Accused Quiaño, an alleged former military agent who had been picked up by the police authorities,
confessed during the investigation conducted by Baguio City Fiscal Erdolfo Balajadia in his office that he
was the triggerman. He implicated Abenoja, Jr., who engaged him to kill Dr. Bayquen for a fee, Cartel,
who provided the armalite, and a certain “Jimmy.” During the investigation, Wilfredo Quiaño was assisted
by Atty. Reynaldo Cajucom. Stenographic notes of the proceedings during the investigation as transcribed
with the sworn statement of Quiaño was signed, with the assistance of Atty. Cajucom, and swore to before
City Fiscal Balajadia. The following day, Agustin was apprehended, and was investigated and was afforded
the privileges like that of Quijano. Agustin’s defense interpose that he was forced to admit involvement at
gunpoint in the Kennon Road. He further declared that although he was given a lawyer, Cajucom (a law
partner of the private prosecutor), he nevertheless, asked for his uncle Atty. Oliver Tabin, and that Atty.
Cajucom interviewed him from only two minutes in English and Tagalog but not in Ilocano, the dialect he
understands. The promise that he would be discharged as a witness did not push through since Quijano
escaped. However the RTC convicted him, since conspiracy was established. Hence this appeal.

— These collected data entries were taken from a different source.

/-! The verdict -/

/-- What a search, or one half of it, comes to: HIT, MULTI, MISS, POISONED or a fault; the hits returned; the poisoned entry that
ends the list, or the winner that failed its check. -/
structure Verdict where
  st : BitVec 8
  hits : List Hit
  bad : Option Hit
deriving DecidableEq, Repr

/-- Order of two fronds' hits in the table's order (R67 to R69): rank, then the lower die where ranks are equal. -/
def globalBefore (ranked : Bool) (a b : Nat × Hit) : Bool :=
  if ranked && a.2.prio != b.2.prio then decide (a.2.prio.toNat < b.2.prio.toNat)
  else if a.1 != b.1 then decide (a.1 < b.1)
  else if a.2.die != b.2.die then decide (a.2.die < b.2.die)
  else decide (a.2.row < b.2.row)

/-- Insert a hit of a frond of a rank in the table's order. -/
def globalInsert (ranked : Bool) (h : Nat × Hit) : List (Nat × Hit) → List (Nat × Hit)
  | [] => [h]
  | x :: t => if globalBefore ranked h x then h :: x :: t else x :: globalInsert ranked h t

/-- The first N hits of a set of fronds, each with its TIE flag judged against every match (R70, R71). -/
def merged (ranked : Bool) (n : Nat) (res : List FRes) : List Hit :=
  let all := res.flatMap fun r => r.hits.map fun h => (r.rank, h)
  let prios := res.flatMap fun r => r.prios
  ((all.foldl (fun l h => globalInsert ranked h l) []).take n).map fun x =>
    { x.2 with tie := ranked && decide (2 ≤ (prios.filter (· == x.2.prio)).length) }

/-- Read and check the near data of the hits that are returned, in order, up to the first poisoned one: the state with the reads
charged, the fault of the first that fails, if any. -/
def readHits (s : State) (id : Nat) (key : Key) (n : Nat) (res : List FRes) : List Hit → State × Option (Hit × BitVec 8)
  | [] => (s, none)
  | h :: t =>
    if h.poison then (s, none)
    else
      let early := (res.find? fun r => r.die == h.die).bind fun r =>
        if (r.hits.head?.map fun x : Hit => x.row) = some h.row then r.near else none
      let (s, st) := match early with
        | some st => (s, st)
        | none =>
          match mget s.searches id with
          | some q =>
            let (s, q) := chargeSearch s q h.die opNear 1
            (putSearch s id q, winnerCheck key h n)
          | none => (s, winnerCheck key h n)
      if st != 0 then (s, some (h, st)) else readHits s id key n res t

/-- The verdict on a set of fronds that have all reported. A fault of any frond is the search's; the entry that fails its winner
check is named (R117) and repaired (R95, R272). -/
def judge (s : State) (id : Nat) (q : Search) (t : Table) (res : List FRes) : State × Verdict :=
  match (res.find? fun r => r.fault != 0).map fun r => r.fault with
  | some f => (s, ⟨f, [], none⟩)
  | none =>
    let l := merged t.ranked q.hits res
    if l.isEmpty then (s, ⟨stMiss, [], none⟩)
    else
      let (s, bad) := readHits s id q.key t.rows res l
      match bad with
      | some (h, st) =>
        let s := if st = stRowCheck then (entryRows h.row t.rows).foldl (fun s r => checkRow s h.die r) s else s
        (s, ⟨st, [], some { h with tie := false }⟩)
      | none =>
        let good := l.takeWhile fun h => !h.poison
        let p := l.find? fun h => h.poison
        (s, ⟨if good.isEmpty then stPoisoned else if q.hits = 1 then stHit else stMulti, good, p⟩)

/-! Final results (R84, R122, R130, R176) -/

/-- A completion of a hit. -/
def hitComp (q : Search) (st fl : BitVec 8) (idx : Nat) (h : Hit) (data : Word64) : Comp :=
  { tag := q.tag, status := st, flags := fl ||| flagIf h.tie flTie ||| flagIf q.moving flMoving,
    pos := BitVec.ofNat 32 (posMember q.member idx + posOf h.die h.row), data := data }

/-- A completion with zero row fields. -/
def plainComp (q : Search) (st : BitVec 8) (data : Word64) : Comp :=
  { tag := q.tag, status := st, flags := flLast ||| flagIf q.moving flMoving,
    pos := BitVec.ofNat 32 (posMember q.member 0), data := data }

/-- The completions of a verdict (R122), or the follow-up of a provisional answer (Table 3.11a). A winner that failed its check is no
refusal: its completion carries its row fields (R117). -/
def verdictComps (q : Search) (v : Verdict) (early : Bool) : List Comp :=
  match q.prov with
  | some p =>
    match v.hits, v.bad with
    | h :: _, _ =>
      [hitComp q (if h.die = p.die && h.row = p.row then stConfirm else stRetractHit) flLast 0 h h.near]
    | [], some b => [hitComp q stRetractStatus flLast 0 b (BitVec.ofNat 64 v.st.toNat)]
    | [], none =>
      if v.st = stMiss then [plainComp q stRetractMiss 0]
      else [plainComp q stRetractStatus (BitVec.ofNat 64 v.st.toNat)]
  | none =>
    let n := v.hits.length + if v.bad.isSome then 1 else 0
    let goods := v.hits.zipIdx.map fun x =>
      hitComp q v.st (flagIf (decide (x.2 + 1 = n)) flLast ||| flagIf early flEarly) x.2 x.1 x.1.near
    let bads := match v.bad with
      | some b => [hitComp q (if v.hits.isEmpty then v.st else stPoisoned) flLast v.hits.length b 0]
      | none => []
    if n = 0 then [plainComp q v.st 0] else goods ++ bads

/-- The counter index of an entry (R147). -/
def counterIndex (t : Table) (rank row : Nat) : Nat := rank * (4194304 / t.rows) + row / t.rows

/-- The bucket of HIST for a number of lit pans (Table 4.9). -/
def histBucket (n : Nat) : Nat :=
  if n ≤ 2 then n else if n ≤ 4 then 3 else if n ≤ 8 then 4 else if n ≤ 16 then 5 else if n ≤ 32 then 6
  else if n ≤ 64 then 7 else 8

/-- Statistics of a frond that have not been counted yet. -/
def statReset : TStat := { searches := 0, hist := List.replicate 9 0, lit := [] }

/-- Count a final result in the statistics of the fronds its key reached, whatever its outcome (R182); a pair-compare, whose key
reached both halves, counts once. -/
def countStats (s : State) (q : Search) : State :=
  match mget s.tables q.table with
  | some t =>
    let res := q.res.filter fun r => !q.compare || halfOf r.die == 0
    let stats := res.foldl (fun m r =>
      let k := baseDie s r.die
      let x := (mget m k).getD statReset
      mput m k
        { searches := x.searches + 1
          hist := x.hist.modify (histBucket r.lit.length) (· + 1)
          lit := r.lit.foldl (fun l p => mput l p ((mget l p).getD 0 + 1)) x.lit }) t.stats
    { s with tables := mput s.tables q.table { t with stats := stats, hist := (q.charge :: t.hist).take 1024 } }
  | none => s

/-- Queue the hit-counter increments of a final result: the primary half's engine alone counts (R176). -/
def queueCounts (s : State) (q : Search) (t : Table) (hits : List Hit) : State :=
  if !t.cnt then s
  else hits.foldl (fun s h =>
    let rank := ((t.fronds.find? fun f => f.die == baseDie s h.die).map fun f => f.rank).getD 0
    modFrond s (serveDie s (baseDie s h.die)) fun f => { f with hce := f.hce ++ [(q.table, counterIndex t rank h.row)] }) s
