-- ==== Sys2Proof/Machine/Registers.lean ====
section
/-!
DEFINITION. Register space: what every register reads as, reads and writes of any width, staged commits, the mailbox's start,
configuration checks, the ARR page and the Watripo window (R373 to R411).
-/
namespace Sys2Proof.Machine

/-! What registers read as (Tables 10.5 to 10.19, 11.2, 11.4, 11.7) -/

/-- A register's address from its page and offset. -/
def PageId.base (pg : PageId) : Nat :=
  match pg.ty with
  | .mgmt => mgmtPage pg.inst
  | _ => if pg.die = 0xFF then globalPage pg.num else diePage pg.die pg.num

/-- Bits of a list, the first in bit 0. -/
def bitsOf (l : List Bool) : Nat := l.foldr (fun b n => (if b then 1 else 0) + 2 * n) 0

/-- Two-bit fields of a list, the first in bits [1:0]. -/
def pairsOf (l : List Nat) : Nat := l.foldr (fun b n => b % 4 + 4 * n) 0

/-- A frond's cycle counter as a read returns it: that of a running frond counts on from the last epoch boundary, that of a sleeping
one is bridged to the moment of the read (R371, R394). -/
def cyclesNow (s : State) (die : Nat) : BitVec 64 :=
  let f := frond s die
  if 2 ≤ f.dstate then f.cycles + BitVec.ofNat 64 ((nowNs s - f.stopNs) * frondMhz f.level / 1000)
  else if f.dstate = 0 && !f.waking && !halted s (halfOf die) then f.cycles + epochCycles s f
  else f.cycles

/-- PKG.PART (Table 10.15). -/
def pkgPart (s : State) : Nat :=
  (match s.chip.part with | .ls2 => 2 | .ls4 => 4 | .ls8 => 8) * 4096 + (if s.chip.fast then 0xF else 0xC) * 256 + 0x58

/-- The hub of a half serves searches or memory (R400). -/
def halfServes (s : State) (h : Nat) : Bool :=
  started s && (hubs s).contains h && !halted s h && (!inPair s || serving s h)

/-- A COST.SEL value as the cost book keys it: the level matters to fronds' operations and to standing charges in D0 only. -/
def selKey (v : Word) : Nat :=
  let e := bits v 4 0
  let st := v.getLsbD 7
  costSel st e (if st && e != 0 && e != 6 then 0 else bits v 10 8)

/-- COST.VALUE or COST.DEFAULT: operation charges in 10 pJ, standing ones in 0.1 µJ (Table 10.19). -/
def costReg (v : Word) (pj : Nat → Nat) : Nat :=
  if allSels.contains (selKey v) then pj (selKey v) / (if v.getLsbD 7 then 100000 else 10) else (freeCost v.toNat).toNat

/-- Records used in the history area and the oldest SEQ of the circular area (Table 11.4). -/
def logFirst (s : State) : Nat := match s.log.circ.getLast? with
  | some r => r.seq.toNat
  | none => s.log.next

/-- The value of a register of several words that the device computes, by the offset of its W0. -/
def wideLive (s : State) (pg : PageId) (off : Nat) : Option Nat :=
  let both (f : Disp → BitVec 64) : Nat := (s.disp.foldl (fun (n : BitVec 64) d => n + f d) 0).toNat
  match pg.ty, off with
  | .disp, 0x40 => some (both fun d => d.ndSquash)
  | .disp, 0x50 => some (both fun d => d.pfSquash)
  | .disp, 0x60 => some (both fun d => d.confirm)
  | .disp, 0x70 => some (both fun d => d.retract)
  | .disp, 0x80 => some (((s.disp[pg.die]?).map fun d : Disp => d.submits.toNat).getD 0)
  | .coh, 0x40 => some (s.coh.evict.getD pg.die (0, 0)).1.toNat
  | .coh, 0x50 => some (s.coh.evict.getD pg.die (0, 0)).2.toNat
  | .rake, 0x40 => some (((frond s pg.die).move.map fun m : Move => m.count - m.moved).getD 0)
  | .scrub, 0x44 => some (frond s pg.die).scrubPos
  | .fperf, 0x40 => some (cyclesNow s pg.die).toNat
  | .fperf, 0x50 => some (frond s pg.die).searches.toNat
  | .fperf, 0x60 => some (frond s pg.die).lit.toNat
  | .pkg, 0x50 => some s.chip.serial.toNat
  | .pkg, 0x60 => some (((s.fw[s.pkg.roleHub]?).map fun f : Fw => f.running.toNat).getD 0)
  | .tally, 0x60 => some (((mget s.seats (bits (reg s (globalPage 1 + 0x5C)) 5 0)).map fun x : Seat => x.spentTotal / 1000).getD 0)
  | .tally, 0x70 => some (s.tally.bg / 1000)
  | .tally, 0x80 => some s.tally.refused.toNat
  | .cost, 0x44 => some (costReg (reg s (globalPage 2 + 0x40)) (costValue s))
  | .cost, 0x4C => some (costReg (reg s (globalPage 2 + 0x40)) costDefault)
  | .cap, 0x40 => some (capP s)
  | .cap, 0x48 => some (capC s)
  | .cap, 0x50 => some (capU s)
  | .cap, 0x58 => some (capF s)
  | .time, 0x40 => some s.clock.tb
  | .time, 0x50 => some (nowNs s)
  | .time, 0x60 => some s.clock.cal.toNat
  | .ledger, 0x44 =>
    some (if (reg s ledgerStat).getLsbD 0 then (ledgerField s (reg s (globalPage 8 + 0x40)).toNat).getD 0 else 0)
  | .ledger, 0x54 => some s.life.gen.toNat
  | .log, 0x40 => some (logFirst s)
  | .log, 0x50 => some s.log.next
  | _, _ => none

/-- STAT of a page: what is stored, with the bits the device computes (Tables 10.6, 10.18, 11.2, 11.4, 11.7). -/
def statLive (s : State) (pg : PageId) : Word :=
  let base := pg.base
  let v := reg s (base + 0xC) ||| (if s.regs.armed.contains base then 0x2000 else 0)
  let f := frond s pg.die
  let asleep : Word := if 2 ≤ f.dstate then 0x8000 else 0
  let num (n : Nat) : Word := BitVec.ofNat 16 n
  match pg.ty with
  | .sluice => v ||| (if committing s base then 1 else 0)
  | .rake => v ||| num (bitsOf [f.move.isSome, f.paused])
  | .fpwr => v ||| asleep ||| num (256 * f.level + 64 * f.dstate)
  | .fperf => v ||| asleep
  | .time => num (bitsOf [s.clock.xtalOk, s.clock.rc, s.clock.stale])
  | .log => v ||| num (bitsOf [s.log.loading.isSome, s.log.record.isSome])
  | .harvest =>
    let h := harvestOf s (harvestHub s)
    v ||| num (bitsOf [h.busy, h.partly, h.valid, h.held])
  | _ => v

/-- The value of a single register that the device computes. -/
def oneLive (s : State) (pg : PageId) (off : Nat) : Option Nat :=
  let die := pg.die
  let k := (off - 0x40) / 4
  match off with
  | 0 => some (256 * (pg.ty.code + if pg.ty = .ring then (pg.num - 0x400) / 256 else 0) + pg.inst)
  | 0xC => some (statLive s pg).toNat
  | 0x20 => some ((mget s.regs.sig pg.base).getD
      (crcWords 0xFFFF ((coveredOffsets pg.ty).map fun o => resetOf (pg.base + o) &&& coveredMask pg.ty o))).toNat
  | _ =>
    match pg.ty with
    | .hport =>
      let l := link s pg.inst k
      if 0x40 ≤ off && off < 0x50 then some (8192 * l.rate.toNat + 256 * l.width.toNat + bitsOf [l.up, l.cxl]) else none
    | .coh => if off = 0x64 then some (s.coh.retry.getD die []).length else none
    | .hpwr =>
      if off = 0x40 then
        some (bitsOf [(s.pins.heldDdr.getD die none).isSome, (hubPorts die).any fun p => s.pins.heldPort.getD p false,
          s.pins.heldSb.isSome])
      else none
    | .repair =>
      let bed (b : Nat) : Nat := ((frond s die).arr.spares.filter fun p => p / 34 == b).length
      if off = 0x40 then some (pairsOf ((List.range 8).map bed))
      else if off = 0x44 then some (pairsOf ((List.range 8).map fun b => bed (8 + b)))
      else none
    | .hce => if off = 0x40 then some (sat (frond s die).hce.length 16) else none
    | .pkg =>
      match off with
      | 0x40 => some (pkgPart s)
      | 0x44 => some s.pkg.dies.toNat
      | 0x48 => some (bitsOf [halfServes s 0, halfServes s 1, false, false, inPair s && s.pkg.primaryB])
      | 0x4C => some ((if inPair s && s.pkg.standby then 16 else 0) + s.pkg.mode.toNat)
      | _ => none
    | .tally =>
      match off with
      | 0x44 => some (s.tally.b / 1000000)
      | 0x48 => some (s.tally.base / 1000000)
      | 0x4C => some (s.tally.g / 1000000)
      | 0x50 => some (s.tally.q / 1000000)
      | 0x54 => some (s.tally.derate / 1000)
      | 0x58 => some s.tally.tj.toNat
      | _ => none
    | .cost =>
      let key := selKey (reg s (globalPage 2 + 0x40))
      if off = 0x54 then some ((entryRails key).headD 0 + if s.tally.atLimit.contains key then 256 else 0) else none
    | .seats =>
      if 0x50 ≤ off && off < 0x60 then some (bitsOf ((List.range 16).map fun i => mhas s.seats (16 * (k - 4) + i)))
      else if 0x60 ≤ off && off < 0x70 then some (bitsOf ((List.range 16).map fun i => mhas s.store.secrets (16 * (k - 8) + i)))
      else none
    | .keys =>
      let st (n : Nat) : Nat :=
        if !mhas s.keys n then 0 else if s.extents.any fun e : Nat × Extent => e.2.key == some n then 2 else 1
      if off < 0x80 && 0x40 ≤ off then some (pairsOf ((List.range 8).map fun i => st (8 * k + i))) else none
    | .log =>
      if off = 0x60 then some s.log.hist.length
      else if 0x80 ≤ off && off < 0x100 then some (field (s.log.record.getD 0) (2 * (k - 16)) 2)
      else none
    | .harvest =>
      let h := harvestOf s (harvestHub s)
      if off = 0x4C then some h.cause.toNat
      else if 0x80 ≤ off && off < 0x100 && !h.valid then some 0
      else none
    | .mgmt =>
      match off with
      | 0x40 =>
        let open_ := ((mget s.seats pg.inst).map fun x : Seat => x.session.isSome).getD false
        some ((if s.steward.holder = some pg.inst then 32768 else 0) + (if open_ then 16384 else 0) + pg.inst)
      | 0x44 => some (((seatPlace s pg.inst).map fun p : Place => p.toNat).getD 0)
      | 0x48 => some (pkgPart s)
      | _ => none
    | .ring =>
      let n := pg.num - 0x400
      match off with
      | 0x44 => some (((mget s.rings n).bind fun r : Ring => r.holder).getD 0xFF)
      | 0x48 => some (4096 * (((mget s.rings n).map fun r : Ring => r.index).getD 0) + n)
      | _ => none
    | _ => none
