-- ==== Sys2Proof/Machine/Dispatch.lean ====
section
/-!
DEFINITION. One arm per command: each calls its meaning, or is rejected by name.
-/
namespace Sys2Proof.Machine
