/-- The ledger, the lichen log, MRAM and the harvest dump are written, selected, loaded, erased and released as written (R413,
R414, R415, R417, R418, R421, R422, R423, R424, R425, R426, R428) -/
def Obligations.LedgerLogAndHarvestService : Prop :=
  (∀ (s : State) (p : Place) (w v : Word32),
    let a := globalPage 8 + 0x800
    TakesEffect s p a w v → (maskedWrite v 1 (reg s a)).getLsbD 0 = true →
    ∃ m, exec (.ledgerSync p w) s = .next (ledgerWrite m false) ∧ reg m a = 0 ∧ m.life = s.life) ∧
  (∀ s : State, (managed s = true → exec .ledgerHourly s = .next (ledgerWrite s false)) ∧
    (managed s = false → exec .ledgerHourly s = .next s) ∧
    (let m := ledgerWrite s false
     m.life.gen = s.life.gen + 1 ∧ (mget m.life.slots s.life.slot).map (·.1) = some (s.life.gen + 1) ∧
       m.life.slot = (s.life.slot + 1) % 16 ∧ m.life.now.powerOn = s.life.now.powerOn ∧ m.store.tb = s.clock.tb ∧
       (∀ k, k ≠ s.life.slot → mget m.life.slots k = mget s.life.slots k) ∧ Only [.life, .store] s m)) ∧
  (∀ (s : State) (p : Place) (w : Word32) (pg : PageId),
    let a := globalPage 8 + 0x40
    let x := maskedWrite w 0xFFFF (reg s a)
    lookup s p a = some (a, pg, .write) → maskOf w ≠ 0 → mget s.regs.guards (ldKey p (pageBase a)) = none →
    ∃ m, exec (.ledgerSelWrite p w) s = .next m ∧ reg m a = x ∧ SameRegsBut s m [a, ledgerStat] ∧ Only [.regs] s m ∧
      ((ledgerField s x.toNat).isSome = true → (reg m ledgerStat).getLsbD 0 = true) ∧
      (ledgerField s x.toNat = none → (reg m ledgerStat).getLsbD 0 = false ∧ (reg m ledgerStat).getLsbD 1 = true)) ∧
  (∀ s : State, (s.pins.enHub.any id) = true →
    ∃ m, m.life.now.powerOn = s.life.now.powerOn + 1 ∧ m.life.now.life = lifeOf s m.life.now.weighted ∧
      (∀ d < 8, m.life.now.weighted.getD d 0 = s.life.now.weighted.getD d 0 + (if present s d && railOn s d
        then accel (s.tally.junctions.getD d 0).toInt * 1024 / 3600 / 2 ^ 32 else 0)) ∧ Only [.life] s m ∧
      exec .lifeAccumulate s = .next (if s.life.now.life.toNat / 4096 < m.life.now.life.toNat / 4096
        then event m 0xA00B 0 0xFF 0xFF [(4, m.life.now.life.toNat)] .steward else m)) ∧
  (∀ (s : State) (rail : BitVec 4) (mv ext : Word) (dur : BitVec 32),
    (s.boot.stage ≠ 0 → mhas s.life.excursions rail.toNat = false →
      ∃ m, exec (.railExcursionBegin rail mv) s = .next m ∧ mget m.life.excursions rail.toNat = some mv ∧
        m.life.now = s.life.now ∧ Only [.life] s m) ∧
    (mhas s.life.excursions rail.toNat = true → KeysRise s.life.excursions →
      ∃ m, exec (.railExcursion rail ext dur) s = .next (event m 0x700D 1 0xFF 0xFF [(1, rail.toNat), (2, ext.toNat), (4, dur.toNat)] .steward) ∧
        mget m.life.excursions rail.toNat = none ∧ m.life.now.railExc = s.life.now.railExc.modify rail.toNat inc32 ∧ Only [.life] s m) ∧
    (mhas s.life.excursions rail.toNat = false → exec (.railExcursion rail ext dur) s = .next s)) ∧
  (∀ s : State,
    let m := { s with log := { s.log with used := 0, shed := List.replicate 16 0 } }
    exec .logSecondBoundary s = .next (if s.log.shed.all (· == 0) then m
      else event m 0xA008 1 0xFF 0xFF (s.log.shed.map fun n => (2, sat n 16)) .steward)) ∧
  (∀ (s : State) (p : Place) (w : Word32) (pg : PageId),
    let a := globalPage 9 + 0x70
    lookup s p a = some (a, pg, .write) → maskOf w ≠ 0 → mget s.regs.guards (ldKey p (pageBase a)) = none →
    ∃ m, exec (.logSelWrite p w) s = .next m ∧ reg m a = maskedWrite w 0xFFFF (reg s a) ∧ m.log.record = none ∧
      m.log.loading = some (regWide m a 3) ∧ m.log.circ = s.log.circ ∧ Only [.regs, .log] s m) ∧
  (∀ (s : State) (n : Nat), s.log.loading = some n →
    (∀ r, findRecord s n = some r →
      exec .logRecordLoaded s = .next { s with log := { s.log with loading := none, record := some (recordImage r) } }) ∧
    (findRecord s n = none → ∃ m, exec .logRecordLoaded s = .next m ∧ m.log.loading = none ∧ m.log.record = none ∧
      (reg m (globalPage 9 + 0xC)).getLsbD 2 = true ∧ Only [.log, .regs] s m)) ∧
  (∀ (s : State) (p : Place) (hub : BitVec 1) (w v : Word32) (c : Instr),
    let a := diePage hub.toNat 0x16 + 0x800
    let x := maskedWrite v 0x8003 (reg s a)
    c = .mramEraseConfig p hub w ∨ c = .mramEraseLog p hub w → TakesEffect s p a w v → x.getLsbD 15 = true →
      (bits x 1 0 = 1 → ∃ m, exec c s = .next m ∧ m.store.erase = true ∧ m.log = s.log) ∧
      (bits x 1 0 = 2 → s.pins.straps.rmaEn = true →
        ∃ m, exec c s = .next (event m 0xA00C 0 0xFF 0xFF [(4, s.log.circ.length)] .steward) ∧ m.log.circ = [] ∧
          m.log.hist = s.log.hist ∧ m.store = s.store) ∧
      (bits x 1 0 = 2 → s.pins.straps.rmaEn = false →
        ∃ m, exec c s = .next (event m 0xA00D 1 0xFF 0xFF [] .steward) ∧ m.log = s.log ∧ m.store = s.store ∧
          (reg m (diePage hub.toNat 0x16 + 0xC)).getLsbD 0 = true)) ∧
  (∀ (s : State) (hub : BitVec 1) (sector : BitVec 11),
    let k := 2048 * hub.toNat + sector.toNat
    managed s = true → present s hub.toNat = true → (mget s.life.sectorTb k).getD 0 + twoYears ≤ s.clock.tb →
    ∃ m, exec (.mramSectorRefresh hub sector) s = .next m ∧ mget m.life.sectorTb k = some s.clock.tb ∧
      m.store = s.store ∧ m.mem = s.mem) ∧
  (∀ (s : State) (hub : BitVec 1) (partly : Bool), (harvestOf s hub.toNat).busy = true → hub.toNat < s.harvest.length →
    ∃ m, exec (.harvestDumpDone hub partly) s = .next (ledgerWrite m false) ∧ m.life.now.harvests = inc32 s.life.now.harvests ∧
      harvestOf m hub.toNat = { harvestOf s hub.toNat with busy := false, valid := true, partly := partly, ns := nowNs s }) ∧
  (∀ (s : State) (p : Place) (w v : Word32),
    let h := harvestHub s
    (TakesEffect s p (globalPage 0xA + 0x800) w v → (maskedWrite v 1 (reg s (globalPage 0xA + 0x800))).getLsbD 0 = true →
      present s h = true →
      ∃ m, exec (.harvestTake p w) s = .next (harvestCause m h 0xA006 h [(1, h)]) ∧ m.harvest = s.harvest ∧ Only [.regs] s m) ∧
    (TakesEffect s p (globalPage 0xA + 0x804) w v → (maskedWrite v 1 (reg s (globalPage 0xA + 0x804))).getLsbD 0 = true →
      (harvestOf s h).held = true → (harvestOf s h).busy = false →
      ∃ m, exec (.harvestRelease p w) s = .next (event m 0xA005 0 h 0xFF [(1, h)] .steward) ∧ (harvestOf m h).held = false ∧
        (harvestOf m h).valid = false ∧ ((∀ k < s.harvest.length, k ≠ h → (harvestOf s k).held = false) → m.pins.fault = false))) ∧
  (∀ (s : State) (p : Place) (w : Word32) (pg : PageId),
    let a := globalPage 0xA + 0x44
    lookup s p a = some (a, pg, .write) → maskOf w ≠ 0 → mget s.regs.guards (ldKey p (pageBase a)) = none →
    ∃ m, exec (.harvestOfsWrite p w) s = .next m ∧ reg m a = maskedWrite w 0xFFC0 (reg s a) ∧ Only [.regs] s m ∧
      (let ofs := regWide m a 2
       ∀ j < 32, reg m (globalPage 0xA + 0x80 + 4 * j) = if (harvestOf s (harvestHub s)).valid
        then dumpByte s (harvestHub s) (ofs + 2 * j + 1) ++ dumpByte s (harvestHub s) (ofs + 2 * j) else 0)) ∧
  (∀ (s : State) (hub : BitVec 1) (core : BitVec 2) (code : Word), present s hub.toNat = true →
    let items := [(1, core.toNat), (2, code.toNat)]
    (started s = true → exec (.fwFault hub core code) s = .next (harvestCause s hub.toNat 0x900D hub.toNat items)) ∧
    (5 ≤ s.boot.stage.toNat → s.boot.stage.toNat ≤ 0x0A →
      exec (.fwFault hub core code) s = .next (fatalEvent s 0x900D hub.toNat [hub.toNat] items))) ∧
  (∀ (s : State) (hub code die : Nat) (items : List (Nat × Nat)), inPair s = false → hub ∈ hubs s →
    (∀ h ∈ hubs s, dieIn s h = true ∧ (harvestOf s h).held = false ∧ h < s.harvest.length ∧ h < s.pkg.frozen.length) →
    let m := harvestCause s hub code die items
    m.pins.fault = true ∧ ∀ h ∈ hubs s, halted m h = true ∧ (harvestOf m h).held = true ∧ (harvestOf m h).busy = true ∧
      (harvestOf m h).cause = BitVec.ofNat 16 code)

Issue: WON accused-appellant’s extrajudicial statements admissible as evidence?

Held: No. Extrajudicial statement is not extrajudicial confession. In a confession, there is an


acknowledgment of guilt of the accused, while an admission is a statement direct or implied of facts
pertinent to the issue. The rule on inadmissibility, however expressly includes admissions, not just
confessions. The extrajudicial admission of the appellant, contained in twenty-two pages appear to be
signed by him and Atty. Cajucom but for reasons not explained in the records, the transcript of the notes
which consists of twelve pages was not signed by the appellant. Since the court cannot even read or
decipher the stenographic notes it cannot be expected that appellant, who is a farmer and who reached
only the fourth grade, to read or decipher its contents. The appellant, therefore was deprived of his rights
under Section 12(1), Article III of the Constitution.
Firstly, he was not fully and properly informed of his rights. The appellant was not explicitly told of his
right to have a competent and independent counsel of his choice, specifically asked if he had in mind any
such counsel and, if so, whether he could afford to hire his services, and, if he could not, whether he would
agree to be assisted by one to be provided for him. He was not categorically informed that he could waive
his rights to remain silent and to counsel and that this waiver must be in writing and in the presence of his
counsel. He had, in fact, waived his right to remain silent by agreeing to be investigated. Yet, no written
waiver of such right appears in the transcript and no other independent evidence was offered to prove its
existence. In short, after the appellant said that he wanted to be assisted by counsel, the City fiscal,
through suggestive language, immediately informed him that Atty. Cajucom was ready to assist him.
Moreso said counsel is not independent since he is an associate of the private prosecutor.